| Task details |
Only those lines in the data below from the line containing "def ticks (l" through the line containing "theorem test_wf_frameB71P0 : Instr.wf", both included, should be restated word for word.

| Excerpted data |
---
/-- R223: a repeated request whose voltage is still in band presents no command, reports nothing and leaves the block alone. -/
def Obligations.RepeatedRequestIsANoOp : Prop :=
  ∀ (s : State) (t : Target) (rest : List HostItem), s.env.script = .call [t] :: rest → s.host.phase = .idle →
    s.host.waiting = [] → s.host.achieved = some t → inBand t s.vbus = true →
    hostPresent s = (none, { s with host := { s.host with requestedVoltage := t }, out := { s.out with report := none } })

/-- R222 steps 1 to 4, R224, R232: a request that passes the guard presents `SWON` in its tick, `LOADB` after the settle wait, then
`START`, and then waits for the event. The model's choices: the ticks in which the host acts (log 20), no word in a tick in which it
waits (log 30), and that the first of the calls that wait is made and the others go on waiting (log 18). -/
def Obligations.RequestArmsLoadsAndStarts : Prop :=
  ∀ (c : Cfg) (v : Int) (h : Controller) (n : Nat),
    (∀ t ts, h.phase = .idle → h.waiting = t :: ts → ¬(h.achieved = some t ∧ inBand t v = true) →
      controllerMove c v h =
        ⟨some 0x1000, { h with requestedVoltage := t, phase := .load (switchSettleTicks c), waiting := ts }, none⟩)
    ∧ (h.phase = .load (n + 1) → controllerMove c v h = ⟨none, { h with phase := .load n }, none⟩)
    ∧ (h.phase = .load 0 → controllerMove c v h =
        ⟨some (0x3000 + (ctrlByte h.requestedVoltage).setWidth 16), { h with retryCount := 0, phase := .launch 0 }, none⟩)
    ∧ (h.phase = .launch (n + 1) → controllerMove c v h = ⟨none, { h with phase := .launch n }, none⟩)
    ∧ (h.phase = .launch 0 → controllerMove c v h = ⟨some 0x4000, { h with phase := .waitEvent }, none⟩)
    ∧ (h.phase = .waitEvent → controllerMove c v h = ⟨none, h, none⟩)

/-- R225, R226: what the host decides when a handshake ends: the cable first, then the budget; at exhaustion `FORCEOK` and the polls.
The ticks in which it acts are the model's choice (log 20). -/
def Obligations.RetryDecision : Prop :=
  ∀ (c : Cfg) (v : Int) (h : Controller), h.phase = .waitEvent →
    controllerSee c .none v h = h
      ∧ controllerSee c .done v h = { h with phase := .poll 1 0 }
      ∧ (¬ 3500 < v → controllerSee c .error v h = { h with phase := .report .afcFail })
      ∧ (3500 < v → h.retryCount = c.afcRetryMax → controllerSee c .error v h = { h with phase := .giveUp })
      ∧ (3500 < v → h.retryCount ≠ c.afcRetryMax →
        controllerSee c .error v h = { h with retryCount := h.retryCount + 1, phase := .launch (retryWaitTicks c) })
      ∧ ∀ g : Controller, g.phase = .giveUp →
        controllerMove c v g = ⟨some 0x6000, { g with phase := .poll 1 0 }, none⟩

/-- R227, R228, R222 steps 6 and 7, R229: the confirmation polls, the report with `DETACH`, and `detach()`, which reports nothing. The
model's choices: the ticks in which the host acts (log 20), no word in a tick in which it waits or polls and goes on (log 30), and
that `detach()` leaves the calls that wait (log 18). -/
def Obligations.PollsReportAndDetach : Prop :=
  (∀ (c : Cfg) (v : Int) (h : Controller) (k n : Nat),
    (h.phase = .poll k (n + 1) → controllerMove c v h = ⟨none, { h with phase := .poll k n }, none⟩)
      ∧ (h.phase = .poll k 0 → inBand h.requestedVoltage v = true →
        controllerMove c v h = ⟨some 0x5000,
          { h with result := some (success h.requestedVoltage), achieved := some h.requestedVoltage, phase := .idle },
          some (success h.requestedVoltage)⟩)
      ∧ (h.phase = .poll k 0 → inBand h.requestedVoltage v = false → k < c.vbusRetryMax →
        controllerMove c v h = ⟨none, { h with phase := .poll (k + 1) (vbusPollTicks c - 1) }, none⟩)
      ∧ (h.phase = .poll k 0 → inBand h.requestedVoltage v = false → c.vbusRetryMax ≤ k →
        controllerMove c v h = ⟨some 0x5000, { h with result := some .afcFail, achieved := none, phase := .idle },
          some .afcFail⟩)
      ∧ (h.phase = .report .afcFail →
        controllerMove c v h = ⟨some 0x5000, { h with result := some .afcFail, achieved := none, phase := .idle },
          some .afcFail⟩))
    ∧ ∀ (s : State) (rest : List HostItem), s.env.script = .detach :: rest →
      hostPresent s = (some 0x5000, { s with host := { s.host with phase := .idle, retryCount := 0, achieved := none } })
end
---
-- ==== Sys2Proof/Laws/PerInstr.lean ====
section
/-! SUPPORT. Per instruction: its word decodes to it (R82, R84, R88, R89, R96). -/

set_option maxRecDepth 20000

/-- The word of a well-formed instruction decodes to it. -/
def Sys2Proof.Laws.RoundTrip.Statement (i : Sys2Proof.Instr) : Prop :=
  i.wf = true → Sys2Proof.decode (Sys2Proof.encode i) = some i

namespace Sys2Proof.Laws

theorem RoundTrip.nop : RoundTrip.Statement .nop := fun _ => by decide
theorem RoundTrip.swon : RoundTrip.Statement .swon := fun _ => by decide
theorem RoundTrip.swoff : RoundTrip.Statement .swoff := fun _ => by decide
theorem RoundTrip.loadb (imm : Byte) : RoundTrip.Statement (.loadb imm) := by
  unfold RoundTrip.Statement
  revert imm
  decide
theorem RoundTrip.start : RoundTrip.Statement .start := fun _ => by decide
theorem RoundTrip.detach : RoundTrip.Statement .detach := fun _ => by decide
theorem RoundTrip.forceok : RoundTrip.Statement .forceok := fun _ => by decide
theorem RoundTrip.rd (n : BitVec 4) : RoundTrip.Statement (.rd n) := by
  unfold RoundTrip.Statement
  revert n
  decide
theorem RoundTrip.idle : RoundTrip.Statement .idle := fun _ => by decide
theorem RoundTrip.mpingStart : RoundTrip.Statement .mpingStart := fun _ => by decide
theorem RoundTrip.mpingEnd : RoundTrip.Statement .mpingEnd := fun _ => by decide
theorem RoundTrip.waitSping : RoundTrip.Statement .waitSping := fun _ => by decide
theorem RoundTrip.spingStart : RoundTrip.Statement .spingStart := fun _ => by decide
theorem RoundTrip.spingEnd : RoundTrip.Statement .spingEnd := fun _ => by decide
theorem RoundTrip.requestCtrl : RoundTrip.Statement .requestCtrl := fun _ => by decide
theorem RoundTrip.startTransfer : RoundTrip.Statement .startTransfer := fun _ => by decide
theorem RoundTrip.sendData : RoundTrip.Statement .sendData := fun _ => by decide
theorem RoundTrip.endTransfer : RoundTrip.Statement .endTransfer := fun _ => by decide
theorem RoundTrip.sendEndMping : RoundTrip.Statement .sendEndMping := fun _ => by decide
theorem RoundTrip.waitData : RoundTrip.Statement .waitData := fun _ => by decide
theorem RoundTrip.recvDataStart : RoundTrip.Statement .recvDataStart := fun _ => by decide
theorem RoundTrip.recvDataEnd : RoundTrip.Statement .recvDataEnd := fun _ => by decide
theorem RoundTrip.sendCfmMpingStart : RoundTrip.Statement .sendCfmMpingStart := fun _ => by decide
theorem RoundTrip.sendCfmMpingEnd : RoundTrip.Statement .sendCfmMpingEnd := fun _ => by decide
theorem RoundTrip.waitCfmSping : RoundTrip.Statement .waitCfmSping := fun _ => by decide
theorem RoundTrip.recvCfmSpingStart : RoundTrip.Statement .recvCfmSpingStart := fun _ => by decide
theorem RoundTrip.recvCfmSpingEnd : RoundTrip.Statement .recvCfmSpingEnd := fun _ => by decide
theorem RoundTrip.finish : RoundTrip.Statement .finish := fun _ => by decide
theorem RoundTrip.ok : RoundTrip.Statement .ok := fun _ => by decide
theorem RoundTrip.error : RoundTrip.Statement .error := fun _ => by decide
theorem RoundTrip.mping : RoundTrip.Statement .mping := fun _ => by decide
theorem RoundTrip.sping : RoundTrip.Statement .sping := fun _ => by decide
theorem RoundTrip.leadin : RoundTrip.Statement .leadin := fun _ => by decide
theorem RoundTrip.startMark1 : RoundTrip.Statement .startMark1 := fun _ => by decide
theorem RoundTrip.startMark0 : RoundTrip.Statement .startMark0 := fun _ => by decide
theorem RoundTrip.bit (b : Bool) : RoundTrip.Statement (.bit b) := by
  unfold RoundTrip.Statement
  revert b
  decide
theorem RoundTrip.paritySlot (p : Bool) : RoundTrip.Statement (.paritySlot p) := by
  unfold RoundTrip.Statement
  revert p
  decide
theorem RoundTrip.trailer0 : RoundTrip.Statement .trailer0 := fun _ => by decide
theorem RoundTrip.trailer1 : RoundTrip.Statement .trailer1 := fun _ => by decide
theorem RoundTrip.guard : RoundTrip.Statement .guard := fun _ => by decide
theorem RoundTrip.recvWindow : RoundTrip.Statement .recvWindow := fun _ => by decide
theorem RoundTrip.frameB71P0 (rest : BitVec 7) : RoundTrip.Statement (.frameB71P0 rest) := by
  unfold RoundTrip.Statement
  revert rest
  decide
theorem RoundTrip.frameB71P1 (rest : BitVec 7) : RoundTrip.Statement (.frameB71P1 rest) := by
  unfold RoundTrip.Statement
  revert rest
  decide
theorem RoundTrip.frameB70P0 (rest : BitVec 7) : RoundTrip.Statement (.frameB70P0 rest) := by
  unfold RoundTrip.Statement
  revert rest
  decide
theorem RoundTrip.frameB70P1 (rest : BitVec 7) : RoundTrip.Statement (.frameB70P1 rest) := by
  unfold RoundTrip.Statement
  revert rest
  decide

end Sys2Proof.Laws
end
---
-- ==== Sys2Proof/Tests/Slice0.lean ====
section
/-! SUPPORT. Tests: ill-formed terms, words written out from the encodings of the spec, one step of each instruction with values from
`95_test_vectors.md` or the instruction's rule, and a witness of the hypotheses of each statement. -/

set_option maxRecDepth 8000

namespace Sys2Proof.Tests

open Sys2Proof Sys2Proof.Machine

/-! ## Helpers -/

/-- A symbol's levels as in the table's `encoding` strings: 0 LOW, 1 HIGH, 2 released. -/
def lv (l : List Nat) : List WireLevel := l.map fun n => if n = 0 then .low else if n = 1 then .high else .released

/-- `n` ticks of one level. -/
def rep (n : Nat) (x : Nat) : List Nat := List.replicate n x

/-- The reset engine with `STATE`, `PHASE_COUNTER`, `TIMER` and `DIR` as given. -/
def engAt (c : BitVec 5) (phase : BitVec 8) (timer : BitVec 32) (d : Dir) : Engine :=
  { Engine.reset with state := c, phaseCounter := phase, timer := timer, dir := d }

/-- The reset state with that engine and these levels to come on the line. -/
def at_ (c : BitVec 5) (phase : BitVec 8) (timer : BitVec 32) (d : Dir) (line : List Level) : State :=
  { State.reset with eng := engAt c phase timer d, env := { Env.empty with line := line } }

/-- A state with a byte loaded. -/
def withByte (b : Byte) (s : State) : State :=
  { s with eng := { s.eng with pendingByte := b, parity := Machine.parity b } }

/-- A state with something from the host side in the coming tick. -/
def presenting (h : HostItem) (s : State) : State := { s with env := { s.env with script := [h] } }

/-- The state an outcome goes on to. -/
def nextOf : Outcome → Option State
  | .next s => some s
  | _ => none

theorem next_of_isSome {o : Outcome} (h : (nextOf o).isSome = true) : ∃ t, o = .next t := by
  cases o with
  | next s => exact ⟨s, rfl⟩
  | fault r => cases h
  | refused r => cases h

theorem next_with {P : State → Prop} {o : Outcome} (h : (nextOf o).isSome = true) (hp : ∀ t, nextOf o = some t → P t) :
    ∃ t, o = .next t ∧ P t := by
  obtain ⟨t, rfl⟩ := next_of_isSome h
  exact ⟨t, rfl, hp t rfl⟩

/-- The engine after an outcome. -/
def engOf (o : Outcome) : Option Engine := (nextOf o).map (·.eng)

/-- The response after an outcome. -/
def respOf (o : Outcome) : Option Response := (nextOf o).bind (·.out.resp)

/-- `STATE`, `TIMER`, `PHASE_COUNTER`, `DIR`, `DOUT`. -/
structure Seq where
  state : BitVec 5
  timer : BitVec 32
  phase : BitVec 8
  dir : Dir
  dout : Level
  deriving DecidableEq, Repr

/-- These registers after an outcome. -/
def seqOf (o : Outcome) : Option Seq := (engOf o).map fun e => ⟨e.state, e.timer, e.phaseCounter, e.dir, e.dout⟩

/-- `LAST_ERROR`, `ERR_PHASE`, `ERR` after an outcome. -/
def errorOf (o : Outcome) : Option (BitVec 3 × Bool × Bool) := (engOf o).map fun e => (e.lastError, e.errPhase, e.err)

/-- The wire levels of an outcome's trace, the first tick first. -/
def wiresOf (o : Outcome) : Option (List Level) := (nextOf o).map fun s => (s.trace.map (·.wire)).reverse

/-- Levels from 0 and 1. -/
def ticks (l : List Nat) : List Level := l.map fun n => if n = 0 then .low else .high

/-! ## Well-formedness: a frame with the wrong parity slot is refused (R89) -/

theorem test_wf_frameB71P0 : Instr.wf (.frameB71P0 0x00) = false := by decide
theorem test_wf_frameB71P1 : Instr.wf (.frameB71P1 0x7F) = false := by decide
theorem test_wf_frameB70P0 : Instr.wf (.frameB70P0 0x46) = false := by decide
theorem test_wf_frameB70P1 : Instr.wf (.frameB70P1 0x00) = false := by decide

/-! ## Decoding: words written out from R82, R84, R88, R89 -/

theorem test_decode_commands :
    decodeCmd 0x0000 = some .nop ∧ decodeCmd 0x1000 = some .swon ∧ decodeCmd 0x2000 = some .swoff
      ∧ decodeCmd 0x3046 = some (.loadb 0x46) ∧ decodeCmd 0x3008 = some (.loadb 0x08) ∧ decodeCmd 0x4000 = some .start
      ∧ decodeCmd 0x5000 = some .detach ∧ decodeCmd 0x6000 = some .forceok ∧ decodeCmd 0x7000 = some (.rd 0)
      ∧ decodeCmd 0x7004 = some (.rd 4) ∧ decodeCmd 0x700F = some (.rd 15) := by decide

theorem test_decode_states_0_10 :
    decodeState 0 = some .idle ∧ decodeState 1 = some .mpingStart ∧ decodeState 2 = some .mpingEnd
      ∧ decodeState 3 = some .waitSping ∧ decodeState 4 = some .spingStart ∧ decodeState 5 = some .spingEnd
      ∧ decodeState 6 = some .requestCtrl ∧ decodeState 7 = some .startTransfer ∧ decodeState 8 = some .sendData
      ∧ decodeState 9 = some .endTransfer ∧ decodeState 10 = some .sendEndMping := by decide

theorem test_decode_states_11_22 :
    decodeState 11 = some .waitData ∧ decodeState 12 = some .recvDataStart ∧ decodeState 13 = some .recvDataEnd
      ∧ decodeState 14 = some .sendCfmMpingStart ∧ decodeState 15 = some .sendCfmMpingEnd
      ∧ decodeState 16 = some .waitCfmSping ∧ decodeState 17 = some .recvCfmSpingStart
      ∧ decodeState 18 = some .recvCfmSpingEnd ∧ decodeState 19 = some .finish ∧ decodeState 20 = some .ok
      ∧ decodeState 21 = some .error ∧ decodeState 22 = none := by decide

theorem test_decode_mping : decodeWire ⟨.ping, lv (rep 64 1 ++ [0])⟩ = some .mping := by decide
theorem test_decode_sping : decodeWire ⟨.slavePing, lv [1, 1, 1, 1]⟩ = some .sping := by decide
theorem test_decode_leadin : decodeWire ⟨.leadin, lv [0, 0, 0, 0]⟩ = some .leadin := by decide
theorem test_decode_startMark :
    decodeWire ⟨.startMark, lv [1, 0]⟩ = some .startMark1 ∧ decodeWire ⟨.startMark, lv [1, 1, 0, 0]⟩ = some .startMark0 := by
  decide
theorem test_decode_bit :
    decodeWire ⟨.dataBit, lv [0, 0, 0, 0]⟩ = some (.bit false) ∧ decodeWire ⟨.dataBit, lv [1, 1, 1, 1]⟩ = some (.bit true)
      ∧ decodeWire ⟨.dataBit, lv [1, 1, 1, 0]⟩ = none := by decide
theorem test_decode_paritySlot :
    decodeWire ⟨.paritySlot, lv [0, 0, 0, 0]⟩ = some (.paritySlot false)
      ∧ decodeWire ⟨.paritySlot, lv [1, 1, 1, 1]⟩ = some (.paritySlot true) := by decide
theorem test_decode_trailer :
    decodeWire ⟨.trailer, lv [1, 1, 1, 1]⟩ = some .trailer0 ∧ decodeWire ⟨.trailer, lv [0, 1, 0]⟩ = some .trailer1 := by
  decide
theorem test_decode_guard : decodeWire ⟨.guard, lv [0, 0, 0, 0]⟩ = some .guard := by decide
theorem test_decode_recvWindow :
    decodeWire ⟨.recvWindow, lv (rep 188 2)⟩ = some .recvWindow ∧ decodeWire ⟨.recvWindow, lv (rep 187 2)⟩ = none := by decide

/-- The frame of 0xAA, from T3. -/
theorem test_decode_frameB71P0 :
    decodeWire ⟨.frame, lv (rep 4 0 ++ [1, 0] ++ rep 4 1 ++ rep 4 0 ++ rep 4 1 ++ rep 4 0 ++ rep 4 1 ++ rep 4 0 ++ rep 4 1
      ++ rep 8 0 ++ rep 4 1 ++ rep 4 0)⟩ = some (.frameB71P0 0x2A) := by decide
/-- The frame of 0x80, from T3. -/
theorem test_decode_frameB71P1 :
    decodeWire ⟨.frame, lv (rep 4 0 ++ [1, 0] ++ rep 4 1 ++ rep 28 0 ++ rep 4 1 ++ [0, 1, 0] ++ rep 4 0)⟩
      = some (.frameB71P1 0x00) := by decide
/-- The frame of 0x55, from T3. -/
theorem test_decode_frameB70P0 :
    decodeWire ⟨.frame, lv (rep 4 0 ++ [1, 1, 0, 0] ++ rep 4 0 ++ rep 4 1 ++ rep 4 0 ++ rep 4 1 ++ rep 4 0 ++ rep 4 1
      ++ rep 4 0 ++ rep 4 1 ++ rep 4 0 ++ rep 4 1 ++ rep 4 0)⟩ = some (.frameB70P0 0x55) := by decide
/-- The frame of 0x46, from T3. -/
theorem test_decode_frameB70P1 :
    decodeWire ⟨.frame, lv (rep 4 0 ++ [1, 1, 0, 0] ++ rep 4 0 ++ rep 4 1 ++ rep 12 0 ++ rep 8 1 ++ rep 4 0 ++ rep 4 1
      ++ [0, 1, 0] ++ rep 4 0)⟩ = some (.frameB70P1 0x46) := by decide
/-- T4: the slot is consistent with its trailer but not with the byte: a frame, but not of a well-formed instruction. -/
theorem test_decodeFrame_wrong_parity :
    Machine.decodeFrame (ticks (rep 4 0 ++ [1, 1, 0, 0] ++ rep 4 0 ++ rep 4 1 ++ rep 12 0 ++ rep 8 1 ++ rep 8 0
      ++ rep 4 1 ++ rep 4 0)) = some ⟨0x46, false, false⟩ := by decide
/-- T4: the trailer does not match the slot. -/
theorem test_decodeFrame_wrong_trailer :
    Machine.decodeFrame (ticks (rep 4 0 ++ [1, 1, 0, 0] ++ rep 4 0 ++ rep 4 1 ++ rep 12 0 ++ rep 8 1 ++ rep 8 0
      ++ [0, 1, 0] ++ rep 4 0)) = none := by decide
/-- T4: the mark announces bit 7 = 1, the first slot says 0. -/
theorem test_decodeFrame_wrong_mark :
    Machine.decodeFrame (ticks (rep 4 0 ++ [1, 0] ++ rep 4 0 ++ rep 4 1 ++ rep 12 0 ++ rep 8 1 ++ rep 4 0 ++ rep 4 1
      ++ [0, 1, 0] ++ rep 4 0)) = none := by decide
---
| Answer below |
def ticks (l : List Nat) : List Level := l.map fun n => if n = 0 then .low else .high

/-! ## Well-formedness: a frame with the wrong parity slot is refused (R89) -/

theorem test_wf_frameB71P0 : Instr.wf (.frameB71P0 0x00) = false := by decide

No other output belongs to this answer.